(Dataset entries)
━━━━━━━━━━
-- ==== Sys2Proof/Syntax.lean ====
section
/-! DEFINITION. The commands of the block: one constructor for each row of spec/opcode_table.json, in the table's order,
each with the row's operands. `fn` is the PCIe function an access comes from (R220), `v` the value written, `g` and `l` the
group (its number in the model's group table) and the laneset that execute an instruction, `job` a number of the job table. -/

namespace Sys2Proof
━━━━━━━━━━
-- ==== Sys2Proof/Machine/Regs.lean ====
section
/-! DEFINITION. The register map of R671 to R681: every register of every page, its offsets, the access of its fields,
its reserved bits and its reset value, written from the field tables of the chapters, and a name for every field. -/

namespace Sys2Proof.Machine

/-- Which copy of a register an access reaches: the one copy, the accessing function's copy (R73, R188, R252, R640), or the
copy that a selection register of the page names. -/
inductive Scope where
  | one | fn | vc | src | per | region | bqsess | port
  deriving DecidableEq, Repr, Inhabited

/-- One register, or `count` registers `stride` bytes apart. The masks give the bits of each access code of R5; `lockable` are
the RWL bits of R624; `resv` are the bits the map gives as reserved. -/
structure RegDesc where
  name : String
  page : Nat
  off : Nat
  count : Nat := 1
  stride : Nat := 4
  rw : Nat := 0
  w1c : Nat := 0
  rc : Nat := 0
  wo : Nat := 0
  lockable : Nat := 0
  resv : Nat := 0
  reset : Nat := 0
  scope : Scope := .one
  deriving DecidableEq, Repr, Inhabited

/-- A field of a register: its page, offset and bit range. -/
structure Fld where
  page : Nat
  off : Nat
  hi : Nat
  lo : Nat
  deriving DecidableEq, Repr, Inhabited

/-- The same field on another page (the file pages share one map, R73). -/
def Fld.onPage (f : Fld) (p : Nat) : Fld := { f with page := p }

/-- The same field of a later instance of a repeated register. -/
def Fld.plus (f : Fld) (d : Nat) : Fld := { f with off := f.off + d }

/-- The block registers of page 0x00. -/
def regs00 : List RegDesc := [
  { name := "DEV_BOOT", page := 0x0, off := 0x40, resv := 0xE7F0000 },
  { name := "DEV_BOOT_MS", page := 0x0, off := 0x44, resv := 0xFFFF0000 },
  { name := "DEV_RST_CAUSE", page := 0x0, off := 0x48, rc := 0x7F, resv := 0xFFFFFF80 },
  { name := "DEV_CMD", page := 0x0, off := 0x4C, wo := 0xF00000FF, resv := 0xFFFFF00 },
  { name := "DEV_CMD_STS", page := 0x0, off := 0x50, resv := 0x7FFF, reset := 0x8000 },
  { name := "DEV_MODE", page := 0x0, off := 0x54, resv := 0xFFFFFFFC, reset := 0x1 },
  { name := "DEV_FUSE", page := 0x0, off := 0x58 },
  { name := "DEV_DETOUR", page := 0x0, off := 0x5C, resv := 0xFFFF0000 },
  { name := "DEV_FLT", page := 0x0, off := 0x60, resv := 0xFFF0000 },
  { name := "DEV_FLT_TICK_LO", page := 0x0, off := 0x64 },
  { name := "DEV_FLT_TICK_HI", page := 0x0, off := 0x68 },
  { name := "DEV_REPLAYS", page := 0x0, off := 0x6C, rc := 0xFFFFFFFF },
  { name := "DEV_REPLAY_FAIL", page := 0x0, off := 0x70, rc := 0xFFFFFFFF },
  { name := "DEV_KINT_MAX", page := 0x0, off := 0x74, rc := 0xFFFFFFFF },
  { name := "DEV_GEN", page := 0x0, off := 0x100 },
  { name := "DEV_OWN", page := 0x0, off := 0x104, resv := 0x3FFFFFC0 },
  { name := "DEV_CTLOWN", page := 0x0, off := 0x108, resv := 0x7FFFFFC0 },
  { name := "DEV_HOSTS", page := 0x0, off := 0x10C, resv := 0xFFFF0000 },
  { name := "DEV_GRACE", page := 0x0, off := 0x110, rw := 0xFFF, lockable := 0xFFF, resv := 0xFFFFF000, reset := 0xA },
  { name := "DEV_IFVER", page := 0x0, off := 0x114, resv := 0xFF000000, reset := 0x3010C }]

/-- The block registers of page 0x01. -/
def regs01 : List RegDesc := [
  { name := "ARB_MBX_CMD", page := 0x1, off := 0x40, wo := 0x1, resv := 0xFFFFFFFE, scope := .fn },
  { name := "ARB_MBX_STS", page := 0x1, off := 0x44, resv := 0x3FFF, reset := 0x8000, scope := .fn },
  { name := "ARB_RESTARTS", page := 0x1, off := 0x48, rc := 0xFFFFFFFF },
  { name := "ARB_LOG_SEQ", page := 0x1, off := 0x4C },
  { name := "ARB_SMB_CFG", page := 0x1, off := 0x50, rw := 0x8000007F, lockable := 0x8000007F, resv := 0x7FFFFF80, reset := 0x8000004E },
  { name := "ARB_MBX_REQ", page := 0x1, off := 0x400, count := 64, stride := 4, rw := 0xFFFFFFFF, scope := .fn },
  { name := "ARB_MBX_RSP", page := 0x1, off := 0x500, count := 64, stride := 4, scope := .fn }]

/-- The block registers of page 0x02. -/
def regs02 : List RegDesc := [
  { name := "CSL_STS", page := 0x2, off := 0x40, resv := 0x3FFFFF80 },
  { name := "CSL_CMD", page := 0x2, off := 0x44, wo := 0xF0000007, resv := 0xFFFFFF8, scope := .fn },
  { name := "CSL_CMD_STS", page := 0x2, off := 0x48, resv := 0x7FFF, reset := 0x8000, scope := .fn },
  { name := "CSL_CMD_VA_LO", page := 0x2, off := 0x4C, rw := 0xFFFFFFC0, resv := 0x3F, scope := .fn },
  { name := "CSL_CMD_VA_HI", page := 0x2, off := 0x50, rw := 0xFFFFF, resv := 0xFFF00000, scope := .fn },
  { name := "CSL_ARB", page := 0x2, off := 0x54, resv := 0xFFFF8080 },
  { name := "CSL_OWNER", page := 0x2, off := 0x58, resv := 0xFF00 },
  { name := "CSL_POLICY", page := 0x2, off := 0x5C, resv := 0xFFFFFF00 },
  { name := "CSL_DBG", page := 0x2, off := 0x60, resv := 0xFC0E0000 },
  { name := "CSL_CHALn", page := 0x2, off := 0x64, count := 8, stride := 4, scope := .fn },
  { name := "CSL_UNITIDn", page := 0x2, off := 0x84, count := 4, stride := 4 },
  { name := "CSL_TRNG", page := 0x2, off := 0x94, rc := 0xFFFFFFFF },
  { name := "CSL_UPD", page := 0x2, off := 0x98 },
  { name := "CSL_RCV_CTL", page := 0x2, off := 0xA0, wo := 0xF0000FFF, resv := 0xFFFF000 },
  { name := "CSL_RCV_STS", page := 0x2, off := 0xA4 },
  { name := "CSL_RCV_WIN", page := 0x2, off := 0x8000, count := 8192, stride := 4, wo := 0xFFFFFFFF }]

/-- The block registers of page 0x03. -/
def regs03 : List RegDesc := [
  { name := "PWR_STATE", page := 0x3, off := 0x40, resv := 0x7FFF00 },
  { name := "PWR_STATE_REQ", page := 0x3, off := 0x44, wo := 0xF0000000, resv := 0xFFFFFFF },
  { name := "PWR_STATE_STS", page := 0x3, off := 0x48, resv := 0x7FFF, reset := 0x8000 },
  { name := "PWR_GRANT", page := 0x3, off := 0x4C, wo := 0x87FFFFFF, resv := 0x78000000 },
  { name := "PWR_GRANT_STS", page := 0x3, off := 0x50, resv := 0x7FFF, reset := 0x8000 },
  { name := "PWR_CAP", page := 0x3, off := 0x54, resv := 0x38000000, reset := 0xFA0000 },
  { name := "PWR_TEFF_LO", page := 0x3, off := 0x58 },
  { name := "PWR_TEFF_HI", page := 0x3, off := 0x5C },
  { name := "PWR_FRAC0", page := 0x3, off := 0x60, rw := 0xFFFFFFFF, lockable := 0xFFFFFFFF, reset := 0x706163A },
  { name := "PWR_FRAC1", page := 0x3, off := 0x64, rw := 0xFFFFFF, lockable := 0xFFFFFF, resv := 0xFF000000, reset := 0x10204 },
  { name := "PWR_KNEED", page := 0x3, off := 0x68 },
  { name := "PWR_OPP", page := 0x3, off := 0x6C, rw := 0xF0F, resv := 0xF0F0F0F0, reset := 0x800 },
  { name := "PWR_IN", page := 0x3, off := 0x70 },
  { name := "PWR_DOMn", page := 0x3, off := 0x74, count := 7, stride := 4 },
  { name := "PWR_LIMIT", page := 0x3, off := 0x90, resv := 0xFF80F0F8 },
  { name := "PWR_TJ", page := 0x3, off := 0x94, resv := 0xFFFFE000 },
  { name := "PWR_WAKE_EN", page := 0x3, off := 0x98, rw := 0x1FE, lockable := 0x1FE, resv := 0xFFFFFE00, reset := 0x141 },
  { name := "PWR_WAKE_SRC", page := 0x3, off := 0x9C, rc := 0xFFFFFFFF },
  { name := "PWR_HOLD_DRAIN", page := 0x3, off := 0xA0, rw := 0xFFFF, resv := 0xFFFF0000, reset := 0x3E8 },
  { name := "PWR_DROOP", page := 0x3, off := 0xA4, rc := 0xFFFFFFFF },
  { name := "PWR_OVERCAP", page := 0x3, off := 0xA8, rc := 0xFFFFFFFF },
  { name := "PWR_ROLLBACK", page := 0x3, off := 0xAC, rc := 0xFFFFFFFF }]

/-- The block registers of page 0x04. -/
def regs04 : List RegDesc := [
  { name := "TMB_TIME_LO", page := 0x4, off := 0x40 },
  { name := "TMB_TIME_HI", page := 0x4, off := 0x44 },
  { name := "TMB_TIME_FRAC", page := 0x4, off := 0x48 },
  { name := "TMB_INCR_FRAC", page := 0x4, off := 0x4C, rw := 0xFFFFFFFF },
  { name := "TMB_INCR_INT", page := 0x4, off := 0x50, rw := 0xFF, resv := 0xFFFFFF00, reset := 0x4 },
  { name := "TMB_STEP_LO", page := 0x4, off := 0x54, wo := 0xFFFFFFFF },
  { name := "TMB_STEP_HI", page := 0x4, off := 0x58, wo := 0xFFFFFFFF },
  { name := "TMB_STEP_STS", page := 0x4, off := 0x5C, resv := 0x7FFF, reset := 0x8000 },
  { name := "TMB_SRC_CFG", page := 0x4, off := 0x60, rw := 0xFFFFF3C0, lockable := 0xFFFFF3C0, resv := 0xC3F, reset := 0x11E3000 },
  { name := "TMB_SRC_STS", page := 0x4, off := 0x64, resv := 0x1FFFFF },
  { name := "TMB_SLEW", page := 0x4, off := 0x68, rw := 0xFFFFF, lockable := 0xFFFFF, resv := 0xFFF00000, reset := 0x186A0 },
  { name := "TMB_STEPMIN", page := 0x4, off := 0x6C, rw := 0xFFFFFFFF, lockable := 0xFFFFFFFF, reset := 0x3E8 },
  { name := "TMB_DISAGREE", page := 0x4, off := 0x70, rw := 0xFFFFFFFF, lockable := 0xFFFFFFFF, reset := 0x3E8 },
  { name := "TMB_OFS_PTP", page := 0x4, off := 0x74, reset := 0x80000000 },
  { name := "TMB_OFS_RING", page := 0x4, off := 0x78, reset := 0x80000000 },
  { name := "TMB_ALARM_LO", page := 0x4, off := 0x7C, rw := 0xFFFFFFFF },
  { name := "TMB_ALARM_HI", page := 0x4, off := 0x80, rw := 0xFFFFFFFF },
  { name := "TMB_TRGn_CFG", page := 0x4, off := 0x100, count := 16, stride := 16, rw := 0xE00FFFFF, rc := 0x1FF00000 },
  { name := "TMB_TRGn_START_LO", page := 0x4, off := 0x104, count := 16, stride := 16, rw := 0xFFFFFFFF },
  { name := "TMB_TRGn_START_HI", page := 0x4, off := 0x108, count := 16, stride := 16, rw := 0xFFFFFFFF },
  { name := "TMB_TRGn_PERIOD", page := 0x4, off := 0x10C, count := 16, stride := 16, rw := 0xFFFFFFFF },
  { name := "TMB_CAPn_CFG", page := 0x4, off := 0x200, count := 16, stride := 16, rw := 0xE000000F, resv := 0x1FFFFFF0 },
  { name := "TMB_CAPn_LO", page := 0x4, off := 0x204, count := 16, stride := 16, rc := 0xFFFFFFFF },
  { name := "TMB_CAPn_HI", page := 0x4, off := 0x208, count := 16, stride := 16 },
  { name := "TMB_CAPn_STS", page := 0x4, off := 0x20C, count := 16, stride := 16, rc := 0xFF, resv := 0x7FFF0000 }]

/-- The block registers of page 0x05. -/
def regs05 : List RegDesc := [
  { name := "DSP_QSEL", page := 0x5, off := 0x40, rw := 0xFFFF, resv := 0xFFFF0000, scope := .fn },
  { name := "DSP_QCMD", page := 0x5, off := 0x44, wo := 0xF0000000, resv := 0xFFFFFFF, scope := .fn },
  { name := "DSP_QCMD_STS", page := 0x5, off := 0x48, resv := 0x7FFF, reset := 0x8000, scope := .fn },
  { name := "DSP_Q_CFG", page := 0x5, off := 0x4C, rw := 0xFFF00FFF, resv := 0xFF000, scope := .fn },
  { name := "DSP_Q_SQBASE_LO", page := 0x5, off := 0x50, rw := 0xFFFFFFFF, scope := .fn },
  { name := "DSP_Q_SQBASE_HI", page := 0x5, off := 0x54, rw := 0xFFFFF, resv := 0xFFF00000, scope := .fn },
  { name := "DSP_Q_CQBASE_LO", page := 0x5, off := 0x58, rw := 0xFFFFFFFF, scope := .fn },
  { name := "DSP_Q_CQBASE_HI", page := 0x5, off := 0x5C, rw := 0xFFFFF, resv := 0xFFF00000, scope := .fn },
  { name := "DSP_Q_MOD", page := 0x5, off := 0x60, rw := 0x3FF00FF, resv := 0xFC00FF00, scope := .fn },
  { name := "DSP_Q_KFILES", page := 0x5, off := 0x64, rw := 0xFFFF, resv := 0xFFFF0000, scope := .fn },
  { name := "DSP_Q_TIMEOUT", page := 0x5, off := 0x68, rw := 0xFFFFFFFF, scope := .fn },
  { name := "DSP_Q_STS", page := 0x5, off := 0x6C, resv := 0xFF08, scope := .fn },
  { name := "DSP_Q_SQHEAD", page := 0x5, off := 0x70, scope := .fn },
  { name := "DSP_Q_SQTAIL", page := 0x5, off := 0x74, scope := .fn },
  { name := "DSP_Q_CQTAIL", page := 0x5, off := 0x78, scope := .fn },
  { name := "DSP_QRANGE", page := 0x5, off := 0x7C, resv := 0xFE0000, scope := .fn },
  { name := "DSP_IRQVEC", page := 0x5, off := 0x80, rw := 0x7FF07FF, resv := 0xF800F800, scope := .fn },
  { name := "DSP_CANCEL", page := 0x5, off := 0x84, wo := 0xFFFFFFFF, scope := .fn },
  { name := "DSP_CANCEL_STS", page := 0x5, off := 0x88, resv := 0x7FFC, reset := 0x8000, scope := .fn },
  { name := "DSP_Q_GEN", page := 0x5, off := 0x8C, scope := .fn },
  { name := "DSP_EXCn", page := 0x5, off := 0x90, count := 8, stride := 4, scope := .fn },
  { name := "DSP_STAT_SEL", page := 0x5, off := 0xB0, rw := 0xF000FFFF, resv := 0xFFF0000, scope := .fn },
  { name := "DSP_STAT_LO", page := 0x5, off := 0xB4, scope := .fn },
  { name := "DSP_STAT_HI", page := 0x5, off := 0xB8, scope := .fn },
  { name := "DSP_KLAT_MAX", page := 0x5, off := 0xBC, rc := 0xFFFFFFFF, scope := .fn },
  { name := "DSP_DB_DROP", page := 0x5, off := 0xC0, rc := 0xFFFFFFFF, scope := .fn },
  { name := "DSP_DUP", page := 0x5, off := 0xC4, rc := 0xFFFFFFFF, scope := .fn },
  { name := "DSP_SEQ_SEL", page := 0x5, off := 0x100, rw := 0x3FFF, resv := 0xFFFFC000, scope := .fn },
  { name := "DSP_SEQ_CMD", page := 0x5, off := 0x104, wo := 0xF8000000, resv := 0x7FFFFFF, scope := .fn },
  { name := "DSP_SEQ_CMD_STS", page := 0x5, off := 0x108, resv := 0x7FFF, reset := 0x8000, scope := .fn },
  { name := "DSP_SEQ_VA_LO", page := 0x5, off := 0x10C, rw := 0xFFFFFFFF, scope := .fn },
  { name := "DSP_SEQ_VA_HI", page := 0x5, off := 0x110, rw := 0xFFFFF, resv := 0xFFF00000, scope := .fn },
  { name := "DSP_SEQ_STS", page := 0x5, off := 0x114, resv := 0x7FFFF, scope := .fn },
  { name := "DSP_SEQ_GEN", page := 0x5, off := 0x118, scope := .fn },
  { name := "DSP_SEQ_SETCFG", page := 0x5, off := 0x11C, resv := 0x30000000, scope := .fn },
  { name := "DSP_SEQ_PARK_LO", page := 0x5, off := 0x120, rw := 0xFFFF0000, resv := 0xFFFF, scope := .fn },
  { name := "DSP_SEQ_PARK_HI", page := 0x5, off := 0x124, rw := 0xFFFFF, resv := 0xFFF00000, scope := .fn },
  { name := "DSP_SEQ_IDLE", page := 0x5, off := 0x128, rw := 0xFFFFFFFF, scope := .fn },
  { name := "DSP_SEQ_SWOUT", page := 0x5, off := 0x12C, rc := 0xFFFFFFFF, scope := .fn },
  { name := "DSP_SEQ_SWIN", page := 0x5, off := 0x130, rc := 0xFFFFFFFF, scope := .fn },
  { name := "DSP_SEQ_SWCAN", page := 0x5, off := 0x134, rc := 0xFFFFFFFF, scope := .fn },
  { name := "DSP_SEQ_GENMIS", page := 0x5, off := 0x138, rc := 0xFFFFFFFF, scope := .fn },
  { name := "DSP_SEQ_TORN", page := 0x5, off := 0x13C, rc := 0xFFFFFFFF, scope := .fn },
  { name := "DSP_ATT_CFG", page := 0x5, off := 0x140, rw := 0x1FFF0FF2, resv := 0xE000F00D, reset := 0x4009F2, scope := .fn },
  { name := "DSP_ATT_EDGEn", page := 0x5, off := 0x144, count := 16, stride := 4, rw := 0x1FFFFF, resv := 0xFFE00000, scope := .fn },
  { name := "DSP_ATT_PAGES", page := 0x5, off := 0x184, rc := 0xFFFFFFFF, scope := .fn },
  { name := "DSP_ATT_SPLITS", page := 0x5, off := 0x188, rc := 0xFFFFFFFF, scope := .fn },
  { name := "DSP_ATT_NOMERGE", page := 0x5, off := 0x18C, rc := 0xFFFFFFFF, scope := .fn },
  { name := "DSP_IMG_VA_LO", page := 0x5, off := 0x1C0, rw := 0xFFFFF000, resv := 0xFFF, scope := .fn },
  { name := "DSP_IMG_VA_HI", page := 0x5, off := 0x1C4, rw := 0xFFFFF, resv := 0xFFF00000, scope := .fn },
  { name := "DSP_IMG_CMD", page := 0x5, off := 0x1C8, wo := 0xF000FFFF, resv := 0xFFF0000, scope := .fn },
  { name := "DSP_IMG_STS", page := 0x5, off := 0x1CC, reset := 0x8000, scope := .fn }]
━━━━━━━━━━
An exact copy of the lines above between the line holding "off := 0x104, count" and the line holding "off := 0x54, rw", inclusive, is the whole answer.

  { name := "TMB_TRGn_START_LO", page := 0x4, off := 0x104, count := 16, stride := 16, rw := 0xFFFFFFFF },
  { name := "TMB_TRGn_START_HI", page := 0x4, off := 0x108, count := 16, stride := 16, rw := 0xFFFFFFFF },
  { name := "TMB_TRGn_PERIOD", page := 0x4, off := 0x10C, count := 16, stride := 16, rw := 0xFFFFFFFF },
  { name := "TMB_CAPn_CFG", page := 0x4, off := 0x200, count := 16, stride := 16, rw := 0xE000000F, resv := 0x1FFFFFF0 },
  { name := "TMB_CAPn_LO", page := 0x4, off := 0x204, count := 16, stride := 16, rc := 0xFFFFFFFF },
  { name := "TMB_CAPn_HI", page := 0x4, off := 0x208, count := 16, stride := 16 },
  { name := "TMB_CAPn_STS", page := 0x4, off := 0x20C, count := 16, stride := 16, rc := 0xFF, resv := 0x7FFF0000 }]

/-- The block registers of page 0x05. -/
def regs05 : List RegDesc := [
  { name := "DSP_QSEL", page := 0x5, off := 0x40, rw := 0xFFFF, resv := 0xFFFF0000, scope := .fn },
  { name := "DSP_QCMD", page := 0x5, off := 0x44, wo := 0xF0000000, resv := 0xFFFFFFF, scope := .fn },
  { name := "DSP_QCMD_STS", page := 0x5, off := 0x48, resv := 0x7FFF, reset := 0x8000, scope := .fn },
  { name := "DSP_Q_CFG", page := 0x5, off := 0x4C, rw := 0xFFF00FFF, resv := 0xFF000, scope := .fn },
  { name := "DSP_Q_SQBASE_LO", page := 0x5, off := 0x50, rw := 0xFFFFFFFF, scope := .fn },
  { name := "DSP_Q_SQBASE_HI", page := 0x5, off := 0x54, rw := 0xFFFFF, resv := 0xFFF00000, scope := .fn },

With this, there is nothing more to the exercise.